=== Section Start ===
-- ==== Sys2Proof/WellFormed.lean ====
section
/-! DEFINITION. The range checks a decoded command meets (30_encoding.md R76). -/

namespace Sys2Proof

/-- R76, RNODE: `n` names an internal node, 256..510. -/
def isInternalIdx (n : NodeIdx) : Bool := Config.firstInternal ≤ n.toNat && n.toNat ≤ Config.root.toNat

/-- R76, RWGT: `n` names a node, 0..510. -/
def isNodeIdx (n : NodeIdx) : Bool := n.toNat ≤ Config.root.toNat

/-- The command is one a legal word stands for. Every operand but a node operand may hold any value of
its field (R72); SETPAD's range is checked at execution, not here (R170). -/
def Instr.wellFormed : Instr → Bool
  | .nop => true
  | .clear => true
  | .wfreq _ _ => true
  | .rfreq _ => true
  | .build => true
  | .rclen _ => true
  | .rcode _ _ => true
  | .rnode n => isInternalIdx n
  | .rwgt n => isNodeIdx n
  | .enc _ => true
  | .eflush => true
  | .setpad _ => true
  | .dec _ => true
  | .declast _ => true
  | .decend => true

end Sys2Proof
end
=== Section End ===
=== Section Start ===
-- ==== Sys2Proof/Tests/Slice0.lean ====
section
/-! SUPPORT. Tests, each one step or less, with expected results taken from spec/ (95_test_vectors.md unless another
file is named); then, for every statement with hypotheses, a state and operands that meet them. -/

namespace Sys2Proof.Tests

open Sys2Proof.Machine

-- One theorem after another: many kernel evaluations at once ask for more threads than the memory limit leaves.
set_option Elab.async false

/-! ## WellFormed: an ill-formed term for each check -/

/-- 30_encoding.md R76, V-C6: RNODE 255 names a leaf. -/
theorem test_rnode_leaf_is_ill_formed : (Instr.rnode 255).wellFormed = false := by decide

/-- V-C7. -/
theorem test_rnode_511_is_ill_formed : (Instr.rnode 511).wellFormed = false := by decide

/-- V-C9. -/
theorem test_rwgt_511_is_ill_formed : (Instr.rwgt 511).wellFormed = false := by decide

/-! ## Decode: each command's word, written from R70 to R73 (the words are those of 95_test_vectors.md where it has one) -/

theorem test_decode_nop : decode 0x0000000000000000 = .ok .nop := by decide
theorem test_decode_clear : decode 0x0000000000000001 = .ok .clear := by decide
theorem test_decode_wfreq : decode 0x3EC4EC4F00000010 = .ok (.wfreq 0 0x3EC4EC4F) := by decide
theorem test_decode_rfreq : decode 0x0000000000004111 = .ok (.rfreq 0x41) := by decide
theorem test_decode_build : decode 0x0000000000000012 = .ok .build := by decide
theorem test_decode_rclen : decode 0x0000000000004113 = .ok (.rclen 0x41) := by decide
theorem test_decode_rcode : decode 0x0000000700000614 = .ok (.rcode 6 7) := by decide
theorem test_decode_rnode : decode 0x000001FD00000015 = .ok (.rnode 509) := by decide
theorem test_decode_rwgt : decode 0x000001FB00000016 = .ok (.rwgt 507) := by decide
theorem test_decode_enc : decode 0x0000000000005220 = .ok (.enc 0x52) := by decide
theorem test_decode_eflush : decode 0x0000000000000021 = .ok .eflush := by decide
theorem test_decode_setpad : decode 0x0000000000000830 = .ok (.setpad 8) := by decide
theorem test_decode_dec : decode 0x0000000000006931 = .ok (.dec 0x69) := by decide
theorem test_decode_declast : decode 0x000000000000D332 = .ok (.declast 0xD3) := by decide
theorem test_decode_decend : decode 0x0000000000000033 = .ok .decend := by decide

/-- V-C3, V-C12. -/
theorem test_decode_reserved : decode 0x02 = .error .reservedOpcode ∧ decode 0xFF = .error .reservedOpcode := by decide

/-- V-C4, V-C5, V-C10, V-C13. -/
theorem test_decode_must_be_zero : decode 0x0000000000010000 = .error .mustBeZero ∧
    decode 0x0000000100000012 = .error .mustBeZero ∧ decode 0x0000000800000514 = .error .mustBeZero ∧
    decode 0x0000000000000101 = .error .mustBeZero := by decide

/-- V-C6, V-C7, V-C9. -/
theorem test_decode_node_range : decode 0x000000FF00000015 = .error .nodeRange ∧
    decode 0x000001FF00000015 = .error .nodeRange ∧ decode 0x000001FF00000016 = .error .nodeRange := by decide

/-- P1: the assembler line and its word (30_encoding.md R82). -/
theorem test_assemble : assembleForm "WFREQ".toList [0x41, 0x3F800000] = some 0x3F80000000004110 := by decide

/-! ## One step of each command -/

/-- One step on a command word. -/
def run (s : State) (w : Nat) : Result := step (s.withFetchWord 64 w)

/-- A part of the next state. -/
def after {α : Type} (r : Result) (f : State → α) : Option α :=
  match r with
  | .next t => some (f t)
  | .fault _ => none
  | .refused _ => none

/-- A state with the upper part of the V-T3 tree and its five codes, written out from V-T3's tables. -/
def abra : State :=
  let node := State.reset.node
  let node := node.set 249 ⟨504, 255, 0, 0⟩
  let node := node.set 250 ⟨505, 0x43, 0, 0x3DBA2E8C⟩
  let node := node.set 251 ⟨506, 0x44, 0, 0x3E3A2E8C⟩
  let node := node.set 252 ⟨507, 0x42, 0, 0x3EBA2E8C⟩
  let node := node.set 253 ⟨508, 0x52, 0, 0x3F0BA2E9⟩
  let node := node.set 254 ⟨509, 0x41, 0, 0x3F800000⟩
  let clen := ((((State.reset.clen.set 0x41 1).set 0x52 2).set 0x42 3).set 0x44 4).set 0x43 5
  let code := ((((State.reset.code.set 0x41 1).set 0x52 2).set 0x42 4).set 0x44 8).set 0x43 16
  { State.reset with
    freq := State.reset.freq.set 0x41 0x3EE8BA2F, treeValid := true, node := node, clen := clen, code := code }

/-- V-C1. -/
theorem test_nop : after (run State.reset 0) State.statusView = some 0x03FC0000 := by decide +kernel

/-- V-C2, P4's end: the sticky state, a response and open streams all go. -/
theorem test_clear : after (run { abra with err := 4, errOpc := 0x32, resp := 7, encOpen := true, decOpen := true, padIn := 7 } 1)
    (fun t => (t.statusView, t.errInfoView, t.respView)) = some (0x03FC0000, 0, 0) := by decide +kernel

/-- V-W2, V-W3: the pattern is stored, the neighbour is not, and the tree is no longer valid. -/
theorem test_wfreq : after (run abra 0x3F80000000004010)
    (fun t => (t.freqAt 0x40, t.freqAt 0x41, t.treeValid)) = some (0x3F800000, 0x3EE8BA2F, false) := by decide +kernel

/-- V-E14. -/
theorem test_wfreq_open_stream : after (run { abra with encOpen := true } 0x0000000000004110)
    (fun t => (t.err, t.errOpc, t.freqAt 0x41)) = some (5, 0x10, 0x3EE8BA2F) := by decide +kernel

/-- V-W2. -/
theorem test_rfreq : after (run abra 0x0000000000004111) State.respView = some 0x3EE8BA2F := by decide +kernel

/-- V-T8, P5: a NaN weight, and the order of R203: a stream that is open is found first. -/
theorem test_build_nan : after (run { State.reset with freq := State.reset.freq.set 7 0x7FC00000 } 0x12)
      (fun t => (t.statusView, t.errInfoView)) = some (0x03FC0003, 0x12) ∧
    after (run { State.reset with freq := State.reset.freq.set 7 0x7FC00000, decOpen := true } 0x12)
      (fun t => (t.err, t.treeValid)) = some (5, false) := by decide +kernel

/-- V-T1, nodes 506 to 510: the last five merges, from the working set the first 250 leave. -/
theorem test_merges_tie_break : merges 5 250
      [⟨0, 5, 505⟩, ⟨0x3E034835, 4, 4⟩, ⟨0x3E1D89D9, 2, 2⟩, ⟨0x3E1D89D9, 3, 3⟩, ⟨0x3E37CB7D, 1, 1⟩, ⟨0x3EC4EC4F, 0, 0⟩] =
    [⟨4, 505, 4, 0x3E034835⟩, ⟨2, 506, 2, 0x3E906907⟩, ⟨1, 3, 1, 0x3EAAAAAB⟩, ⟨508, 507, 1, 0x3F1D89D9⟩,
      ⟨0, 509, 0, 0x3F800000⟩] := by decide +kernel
=== Section End ===
◆ **WORK TO BE COMPLETED**:
All lines in the listing above from the line containing "theorem test_wfreq_open_stream : after" to the line containing "0x3F800000⟩] := by decide +kernel", inclusive, should be retyped exactly; no other lines should appear.

◆ **OUTPUT OF THE EXERCISE**:
theorem test_wfreq_open_stream : after (run { abra with encOpen := true } 0x0000000000004110)
    (fun t => (t.err, t.errOpc, t.freqAt 0x41)) = some (5, 0x10, 0x3EE8BA2F) := by decide +kernel

/-- V-W2. -/
theorem test_rfreq : after (run abra 0x0000000000004111) State.respView = some 0x3EE8BA2F := by decide +kernel

/-- V-T8, P5: a NaN weight, and the order of R203: a stream that is open is found first. -/
theorem test_build_nan : after (run { State.reset with freq := State.reset.freq.set 7 0x7FC00000 } 0x12)
      (fun t => (t.statusView, t.errInfoView)) = some (0x03FC0003, 0x12) ∧
    after (run { State.reset with freq := State.reset.freq.set 7 0x7FC00000, decOpen := true } 0x12)
      (fun t => (t.err, t.treeValid)) = some (5, false) := by decide +kernel

/-- V-T1, nodes 506 to 510: the last five merges, from the working set the first 250 leave. -/
theorem test_merges_tie_break : merges 5 250
      [⟨0, 5, 505⟩, ⟨0x3E034835, 4, 4⟩, ⟨0x3E1D89D9, 2, 2⟩, ⟨0x3E1D89D9, 3, 3⟩, ⟨0x3E37CB7D, 1, 1⟩, ⟨0x3EC4EC4F, 0, 0⟩] =
    [⟨4, 505, 4, 0x3E034835⟩, ⟨2, 506, 2, 0x3E906907⟩, ⟨1, 3, 1, 0x3EAAAAAB⟩, ⟨508, 507, 1, 0x3F1D89D9⟩,
      ⟨0, 509, 0, 0x3F800000⟩] := by decide +kernel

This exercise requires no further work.